Which of the lines below include "late"? Each one should be copied out.

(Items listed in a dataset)
——

-- ==== Sys2Proof/Machine/Trunk.lean ====
section
/-! DEFINITION. The Trunk Receiver (chapter 1): the link, the header event with the dispatch of frames, the end event
with its hand-offs, and the lookup of the Stream Table. -/

namespace Sys2Proof.Machine

open Sys2Proof

/-! ### The header (R9, R10, R13) -/

/-- The kinds of frames (section 11.1). -/
def kindData : Byte := 1
def kindTime : Byte := 2
def kindRequest : Byte := 3
def kindReply : Byte := 4
def kindNotice : Byte := 5

/-- The checks of R10. -/
def malformedHeader (h : Header) : Bool :=
  decide (h.kind.toNat < 1) || decide (5 < h.kind.toNat) || decide (1024 < h.payloadLength.toNat) ||
    decide (4 < stampCount h.flags) || (decide (h.kind = kindData) && decide (firstGateTag ≤ h.tag.toNat))

/-- The tag is the time-reference tag, that parameter names one, and the payload can carry a master time (R13, R15). -/
def isReference (p : Params) (h : Header) : Bool :=
  decide (h.tag = p.referenceTag) && decide (p.referenceTag ≠ noTag) && decide (7 ≤ h.payloadLength.toNat)

/-- The gate is numbered and the tag is its gate address (R1, R2). -/
def isGateAddress (gateNumber : Byte) (tag : Tag) : Bool :=
  decide (gateNumber ≠ 255) && decide (tag = sourceTag gateNumber)

/-- The dispatch class of a header (R10, R13). -/
def dispatch (s : State) (h : Header) : DispatchClass :=
  if malformedHeader h then .malformed
  else if h.kind = kindData then .streamCandidate
  else if h.kind = kindTime then if isReference s.params h then .timeReference else .transit
  else if h.kind = kindRequest then
    if isGateAddress s.gateNumber h.tag then .localRequest
    else if h.tag = allGatesTag then .allGatesRequest
    else .transit
  else if h.tag = sourceTag s.gateNumber then .ownReturned
  else .transit

/-- The reception context as opened (R9): an origin time whose present bit is clear is absent. -/
def openContext (s : State) (h : Header) : Context :=
  { arrival := s.clock.time
    kind := h.kind
    flags := h.flags
    tag := h.tag
    sequence := h.sequence
    payloadLength := h.payloadLength
    origin := if originPresent h.flags then some h.originTime else none
    declared := declaredLength h.payloadLength h.flags
    cls := dispatch s h
    classified := none
    verdict := .unjudged
    admission := .noAction
    stampFlags := noStampFlags
    reservation := none
    flushed := false
    timeSet := false }

/-! ### Lookup and the header-event decisions (R14, R30 to R33) -/

/-- The ACTIVE or MUTED entry that carries a tag (R30). -/
def lookup (s : State) (tag : Tag) : Option Slot :=
  allSlots.find? fun k =>
    (decide ((s.entry k).state = .active) || decide ((s.entry k).state = .muted)) &&
      decide ((s.entry k).config.tag = tag)

/-- A frame classified to a slot: the copy of the entry is fixed, the last arrival time set, the frame judged, then
admitted (R14, R31). -/
def headerClassified (k : Slot) (data : List Byte) (w : HeaderWork) : HeaderWork :=
  let s := w.state
  let c := w.context
  let e := s.entry k
  let cl : Classified := ⟨k, e.state, e.config⟩
  let j := judge e.config.continuity e.expected e.behindRun c.sequence
  let t :=
    noticeVerdict k c.tag c.sequence e.expected j.verdict
      (s.modifyEntry k fun e => judgedEntry j { e with lastArrival := some c.arrival })
  admitStream cl data
    ⟨t, { c with classified := some cl, verdict := j.verdict, stampFlags := verdictFlags j.verdict }⟩

/-- An unknown-tag frame: counted, reported, and handled by the unknown-tag action (R33). -/
def headerUnknown (data : List Byte) (w : HeaderWork) : HeaderWork :=
  let action := w.state.params.unknownAction
  let t :=
    raise .unknownTag none w.context.tag (w.context.sequence ++ unknownActionByte action ++ (0 : Byte))
      (w.state.count fun g => { g with unknownTag := g.unknownTag + 1 })
  match action with
  | .transit => admitTransit data ⟨t, w.context⟩
  | .discard => ⟨t, w.context⟩

/-- A STREAM-CANDIDATE frame: looked up by its tag (R14). -/
def headerStream (data : List Byte) (w : HeaderWork) : HeaderWork :=
  match lookup w.state w.context.tag with
  | some k => headerClassified k data w
  | none => headerUnknown data w

/-- What the blocks of a dispatch class do at the header event (R13 to R17). -/
def headerDispatch (data : List Byte) (w : HeaderWork) : HeaderWork :=
  match w.context.cls with
  | .malformed => ⟨w.state.count fun g => { g with malformed := g.malformed + 1 }, w.context⟩
  | .streamCandidate => headerStream data w
  | .transit => admitTransit data w
  | .timeReference => admitTransit data w
  | .allGatesRequest => admitTransit data w
  | .localRequest => w
  | .ownReturned => ⟨w.state.count fun g => { g with ownReturned := g.ownReturned + 1 }, w.context⟩

/-- The header event (R9): the context is opened, the blocks act, and the frame is offered to the trap last (R17). -/
def headerEvent (bytes : List Byte) (s : State) : State :=
  match decodeHeader bytes with
  | none => s
  | some h =>
    let w := headerDispatch bytes ⟨s, openContext s h⟩
    offerTrap w.context bytes { w.state with reception := some ⟨bytes, some w.context⟩ }

/-- The byte of R9's header event: the 14th. -/
def headerBytes : Nat := 14

/-- A data byte of a reception: counted, stored, copied; the 14th is the header event (R7, R9, R86, R170). -/
def receiveByte (b : Byte) (r : Reception) (s : State) : State :=
  let bytes := r.bytes ++ [b]
  let t := { s with reception := some ⟨bytes, r.context⟩ }
  match r.context with
  | some c => copyByte b (storeByte c bytes.length b t)
  | none => if bytes.length = headerBytes then headerEvent bytes t else t

/-! ### The end event (R11, R12, section 1.7) -/

/-- The outcome of a reception (R8, R11): one ended early is never judged by its check word. -/
def endOutcome (c : Context) (bytes : List Byte) (early : Bool) : EndOutcome :=
  if bytes.length < c.declared then .truncated
  else if c.declared < bytes.length then .overlong
  else if early then .truncated
  else if checkWordCorrect bytes then .good
  else .badCheck

/-- The fate of a classified frame: the first line of R37 that applies. -/
inductive Fate where
  | flushed
  | muted
  | behind
  | late
  | tooEarly
  | quota
  | pool
  | errored
  | passed
  | admitted
deriving DecidableEq, Repr

/-- The line of R37 by end outcome and error policy, for a frame Admission kept. -/
def keptFate (policy : ErrorPolicy) (outcome : EndOutcome) : Fate :=
  match outcome, policy with
  | .good, _ => .admitted
  | .badCheck, .discard => .errored
  | .badCheck, .passMarked => .passed
  | .truncated, _ => .errored
  | .overlong, _ => .errored

/-- The line of R37 for a classified frame. -/
def fateOf (cl : Classified) (c : Context) (outcome : EndOutcome) : Fate :=
  if c.flushed then .flushed
  else if cl.state = .muted then .muted
  else
    match c.admission with
    | .behind => .behind
    | .late => .late
    | .tooEarly => .tooEarly
    | .quota => .quota
    | .pool => .pool
    | _ => keptFate cl.config.errorPolicy outcome

/-- One frame counted: received and exactly one fate counter, errored-passed beside admitted on line 10 (R37). -/
def countFate (f : Fate) (c : SlotCounters) : SlotCounters :=
  let c := { c with received := c.received + 1 }
  match f with
  | .flushed => { c with discardedFlushed := c.discardedFlushed + 1 }
  | .muted => { c with discardedMuted := c.discardedMuted + 1 }
  | .behind => { c with discardedBehind := c.discardedBehind + 1 }
  | .late => { c with discardedLate := c.discardedLate + 1 }
  | .tooEarly => { c with discardedTooEarly := c.discardedTooEarly + 1 }
  | .quota => { c with discardedQuota := c.discardedQuota + 1 }
  | .pool => { c with discardedPool := c.discardedPool + 1 }
  | .errored => { c with discardedErrored := c.discardedErrored + 1 }
  | .passed => { c with admitted := c.admitted + 1, erroredPassed := c.erroredPassed + 1 }
  | .admitted => { c with admitted := c.admitted + 1 }

/-- Whether an outcome is TRUNCATED or OVERLONG. -/
def cutShort (o : EndOutcome) : Bool :=
  match o with
  | .truncated => true
  | .overlong => true
  | .good => false
  | .badCheck => false

/-- The classes whose cut-short ends are counted in truncated, besides STREAM-CANDIDATE with an unknown tag (R18). -/
def countsTruncated (cls : DispatchClass) : Bool :=
  match cls with
  | .malformed => false
  | .ownReturned => false
  | _ => true

/-- The counting of the end event: a classified frame in its slot (R37), any other in truncated where R18 says so. -/
def countEnd (c : Context) (outcome : EndOutcome) (s : State) : State :=
  match c.classified with
  | some cl => s.modifyEntry cl.slot fun e => { e with counters := countFate (fateOf cl c outcome) e.counters }
  | none =>
    if cutShort outcome && countsTruncated c.cls then
      s.count fun g => { g with truncated := g.truncated + 1 }
    else s

/-- The completion or abandonment of the reservation, if the frame has one. -/
def settleReservation (c : Context) (outcome : EndOutcome) (s : State) : State :=
  match c.reservation with
  | some d => endReservation c outcome d s
  | none => s

/-- The payload of a received frame (section 11.1). -/
def framePayload (c : Context) (bytes : List Byte) : List Byte := (bytes.drop 14).take c.payloadLength.toNat

/-- The master time: the first six payload bytes (R60). -/
def masterTime (payload : List Byte) : Option Time :=
  match payload with
  | b5 :: b4 :: b3 :: b2 :: b1 :: b0 :: _ => some (join48 b5 b4 b3 b2 b1 b0)
  | _ => none

/-- The Gate Clock uses a TIME-REFERENCE frame that ends GOOD with no TIME-SET executed meanwhile (R60). -/
def settleClock (c : Context) (outcome : EndOutcome) (bytes : List Byte) (s : State) : State :=
  if c.cls = .timeReference ∧ outcome = .good ∧ c.timeSet = false then
    match masterTime (framePayload c bytes) with
    | some m => useTimeFrame m c.tag c.arrival s
    | none => s
  else s

/-- The reception is closed; the slot it engaged is engaged no more and may become VACANT (R28). -/
def closeReception (c : Context) (s : State) : State :=
  let t := { s with reception := none }
  match c.classified with
  | some cl => retireCheck cl.slot t
  | none => t

/-- The hand-off of a GOOD request frame to the Agent, last of all (R16, R134). -/
def settleRequest (c : Context) (outcome : EndOutcome) (bytes : List Byte) (s : State) : State :=
  match c.cls, outcome with
  | .localRequest, .good => intakePayload false (framePayload c bytes) s
  | .allGatesRequest, .good => intakePayload true (framePayload c bytes) s
  | _, _ => s

/-- The end event of a frame with a header event: counters, reservation, clock, trap, close, Agent (section 1.7,
assumption log 10). -/
def endFrame (c : Context) (bytes : List Byte) (early : Bool) (s : State) : State :=
  let outcome := endOutcome c bytes early
  settleRequest c outcome bytes
    (closeReception c
      (endCapture c outcome bytes.length
        (settleClock c outcome bytes (settleReservation c outcome (countEnd c outcome s)))))

/-- The end event of the reception in progress (R11, R12); none is in progress after it. -/
def endEvent (early : Bool) (s : State) : State :=
  match s.reception with
  | none => s
  | some r =>
    match r.context with
    | some c => endFrame c r.bytes early s
    | none => ({ s with reception := none }).count fun g => { g with truncated := g.truncated + 1 }

/-! ### The link (R4 to R8) -/

/-- In ACQUIRING, a code group other than idle fill, or a loss of alignment, restarts the idle timer (R4). After a loss of
alignment the timer runs on from zero at once: DESIGN CHOICE, unsafe, assumption log 29. -/
def restartIdle (s : State) : State := { s with idleTimer := some 0 }

/-- The cause field of LINK-DOWN (section 11.4). -/
inductive LinkCause where
  | signal
  | alignment
deriving DecidableEq, Repr

/-- The code of a cause. -/
def linkCauseByte : LinkCause → Byte
  | .signal => 0
  | .alignment => 1

/-- The link leaves ACQUIRING or UP for DOWN: a reception ends TRUNCATED or OVERLONG, a move from UP is counted, and
LINK-DOWN is raised with the cause and the state left (R6), after the notices of the end event (DEDUCED, unsafe,
assumption log 11). -/
def linkDown (cause : LinkCause) (s : State) : State :=
  let left := s.link
  let t := { endEvent true s with link := .down, idleTimer := none }
  let u := if left = .up then t.count fun g => { g with linkLosses := g.linkLosses + 1 } else t
  raise .linkDown none noTag (detail8 (linkCauseByte cause) (linkByte left) 0 0) u

end Sys2Proof.Machine
end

——

▶ **Output of the exercise**:
  | late
    | .late => .late
  | .late => { c with discardedLate := c.discardedLate + 1 }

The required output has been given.